▶ [WHAT IS REQUIRED]: What is the count of lines in the listing below that hold the string "serial"? Reply with that number alone.

▶ [LISTED RECORDS]:
-- ==== Sys2Proof/Safety.lean ====
section
/-! DEFINITION. The terms the claims are stated in: the invariant of the block, the normative value view of DF
(`10_state.md` R24), and runs of the byte-serial encoder. -/

namespace Sys2Proof.Machine

/-! The invariant. -/

/-- Every index below `n` has a specified value. -/
def bufHolds (m : Memory) (n : Nat) : Prop := ∀ i, i < n → (Memory.read m i).isSome = true

/-- No index at or above `n` has a value: `MSG_BUF` has `n` bytes (R61, R163). -/
def bufWithin (m : Memory) (n : Nat) : Prop := ∀ i, n ≤ i → Memory.read m i = none

/-- What holds of DF's registers in each state (R24, R26, R29, R148): in MESSAGE `cnt < len <= MAX_LEN` and `cnt` bytes
are stored; in CKA and CKB `len <= MAX_LEN` and all `len` bytes are stored. -/
def dfInv (cfg : Config) (m : Memory) : DfState → Prop
  | .sync _ => True
  | .cls => True
  | .id _ => True
  | .lenLsb _ _ => True
  | .lenMsb _ _ _ => True
  | .message _ _ len cnt => cnt.toNat < len.toNat ∧ len.toNat ≤ cfg.maxLen.toNat ∧ bufHolds m cnt.toNat
  | .cka _ _ len _ _ => len.toNat ≤ cfg.maxLen.toNat ∧ bufHolds m len.toNat
  | .ckb _ _ len _ _ => len.toNat ≤ cfg.maxLen.toNat ∧ bufHolds m len.toNat

/-- While a presented Envelope's length is readable, so are its payload bytes (R37). -/
def shownInv (cfg : Config) (m : Memory) (sh : Shown) : Prop :=
  ∀ n, sh.len = some n → n.toNat ≤ cfg.maxLen.toNat ∧ bufHolds m n.toNat

/-- The payload phase of an emission is inside the payload (R185). -/
def phaseInv (len : Half) : EncPhase → Prop
  | .payload idx => idx.toNat < len.toNat
  | .sync1 => True
  | .sync2 => True
  | .cls => True
  | .id => True
  | .lenLo => True
  | .lenHi => True
  | .ckA => True
  | .ckB _ => True

/-- An emission's phase is inside its payload (R185). -/
def encInv : EncState → Prop
  | .idle => True
  | .busy job => phaseInv job.len job.phase

/-- The invariant every step keeps. -/
structure Inv (s : State) : Prop where
  /-- `MSG_BUF` is in canonical form. -/
  wf : Memory.wf s.buf
  /-- `MSG_BUF` has `MAX_LEN` bytes (R61). -/
  within : bufWithin s.buf s.cfg.maxLen.toNat
  df : dfInv s.cfg s.buf s.df
  shown : shownInv s.cfg s.buf s.shown
  enc : encInv s.enc

/-! The normative value view (R24): a tagged sum that carries the message and the checksum themselves. -/

/-- The eight variants of R24's table. -/
inductive DfView where
  | sync (sr : Half)
  | cls
  | id (cls : Byte) (ck : Ck)
  | lenLsb (cls mid : Byte) (ck : Ck)
  | lenMsb (cls mid lenLsb : Byte) (ck : Ck)
  | message (cls mid : Byte) (len : Half) (msg : List Byte) (ck : Ck)
  | cka (cls mid : Byte) (msg : List Byte) (expA expB : Byte)
  | ckb (cls mid : Byte) (msg : List Byte) (expA expB : Byte)
  deriving DecidableEq, Repr

/-- The value a state stands for: `msg[i] = MSG_BUF[i]` for `i < |msg|` (R25); `none` where such a byte has no value. -/
def viewOf (s : State) : Option DfView :=
  match s.df with
  | .sync sr => some (.sync sr)
  | .cls => some .cls
  | .id c => some (.id c s.ckDf)
  | .lenLsb c m => some (.lenLsb c m s.ckDf)
  | .lenMsb c m lo => some (.lenMsb c m lo s.ckDf)
  | .message c m len cnt => (Memory.readFrom s.buf 0 cnt.toNat).map fun msg => .message c m len msg s.ckDf
  | .cka c m len ea eb => (Memory.readFrom s.buf 0 len.toNat).map fun msg => .cka c m msg ea eb
  | .ckb c m len ea eb => (Memory.readFrom s.buf 0 len.toNat).map fun msg => .ckb c m msg ea eb

/-- The end of the payload: the checksum is finalized (R147, R148). -/
def viewFinish (c m : Byte) (msg : List Byte) (ck : Ck) : DfView := .cka c m msg ck.a ck.b

/-- The transition table R151 on values. -/
def viewPush (cfg : Config) (byte : Byte) : DfView → DfView × DfOutcome
  | .sync sr => if shiftIn sr byte = syncWord then (.cls, .noOutput) else (.sync (shiftIn sr byte), .noOutput)
  | .cls => (.id byte (Ck.zero.push byte), .noOutput)
  | .id c ck => (.lenLsb c byte (ck.push byte), .noOutput)
  | .lenLsb c m ck => (.lenMsb c m byte (ck.push byte), .noOutput)
  | .lenMsb c m lo ck =>
    if (lenOf lo byte).toNat > cfg.maxLen.toNat then (.sync 0#16, oversizeOutcome cfg (lenOf lo byte))
    else if (lenOf lo byte).toNat = 0 then (viewFinish c m [] (ck.push byte), .noOutput)
    else (.message c m (lenOf lo byte) [] (ck.push byte), .noOutput)
  | .message c m len msg ck =>
    if msg.length + 1 = len.toNat then (viewFinish c m (msg ++ [byte]) (ck.push byte), .noOutput)
    else (.message c m len (msg ++ [byte]) (ck.push byte), .noOutput)
  | .cka c m msg ea eb => if byte = ea then (.ckb c m msg ea eb, .noOutput) else (.sync 0#16, .errChecksum)
  | .ckb c m msg _ eb =>
    if byte = eb then (.sync 0#16, .envelope { cls := c, mid := m, msg := msg }) else (.sync 0#16, .errChecksum)

/-! Words for DF's behaviour. -/

/-- DF is in its initial state (R50, R153). -/
abbrev inInitialSync (s : State) : Prop := s.df = .sync 0x0000#16

/-- DF is searching for the sync word. -/
def searching (s : State) : Prop := ∃ sr, s.df = .sync sr

/-- No `0xB5` is immediately followed by `0x62` (R160). -/
def noSyncWord : List Byte → Prop
  | [] => True
  | [_] => True
  | x :: y :: rest => ¬(x = sync1 ∧ y = sync2) ∧ noSyncWord (y :: rest)

/-- What a successful walk over a frame reports: NONE for all bytes but the last, then the Envelope (R158, R159). -/
def frameOutcomes (cls id : Byte) (payload : List Byte) : List DfOutcome :=
  List.replicate (payload.length + 7) .noOutput ++ [.envelope { cls := cls, mid := id, msg := payload }]

/-- The push of `b` in state `s` ended a frame walk: an Envelope, a checksum error, or a declared length over the ceiling
whether or not it is reported (R153). -/
def endsWalk (s : State) (b : Byte) (o : DfOutcome) : Prop :=
  o ≠ .noOutput ∨ ∃ c m lo, s.df = .lenMsb c m lo ∧ lo.toNat + 256 * b.toNat > s.cfg.maxLen.toNat

/-! The units (R1). -/

/-- The four units. -/
inductive UnitName where
  | ck
  | df
  | enc
  | disp
  deriving DecidableEq, Repr

/-- The unit an operation acts on (R90); the byte-sequence operations act on DF. -/
def unitOf : Instr → UnitName
  | .ckPush _ => .ck
  | .ckTake => .ck
  | .dfReset => .df
  | .dfPush _ => .df
  | .encFrame _ _ _ => .enc
  | .encMsg _ _ _ => .enc
  | .dispDispatch _ _ _ => .disp
  | .dfPushSync _ => .df
  | .dfPushClass _ => .df
  | .dfPushId _ => .df
  | .dfPushLenLsb _ => .df
  | .dfPushLenMsb _ => .df
  | .dfPushMessage _ => .df
  | .dfPushCka _ => .df
  | .dfPushCkb _ => .df
  | .frame _ _ _ _ _ => .df
  | .dfBatch _ => .df
  | .dotFrame _ _ _ => .df

/-- CK's state and report are unchanged. -/
def keepsCk (s t : State) : Prop := t.ck = s.ck ∧ t.out.ck = s.out.ck

/-- DF's state and report are unchanged. -/
def keepsDf (s t : State) : Prop :=
  t.df = s.df ∧ t.ckDf = s.ckDf ∧ t.buf = s.buf ∧ t.shown = s.shown ∧ t.out.df = s.out.df

/-- ENC's state and report are unchanged. -/
def keepsEnc (s t : State) : Prop := t.enc = s.enc ∧ t.encCk = s.encCk ∧ t.out.enc = s.out.enc

/-- DISP's report is unchanged (it has no state, R41). -/
def keepsDisp (s t : State) : Prop := t.out.dp = s.out.dp

/-! Runs of the byte-serial encoder. -/

/-- `k` steps, with what ENC reported in each. -/
def encRun : Nat → State → Result (State × List EncOut)
  | 0, s => .next (s, [])
  | k + 1, s =>
    andThen (step s) fun t => andThen (encRun k t) fun r => .next (r.1, t.out.enc :: r.2)

/-- What the emission of a frame reports (R185): each wire byte in turn, `enc_last` and `enc_n` on the last. -/
def emission (bytes : List Byte) : List EncOut :=
  (bytes.dropLast.map fun b => EncOut.emitted b none) ++
    (bytes.getLast?.map fun b => EncOut.emitted b (some (BitVec.ofNat 17 bytes.length))).toList

end Sys2Proof.Machine
end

▶ [WRITTEN RESPONSE]: 2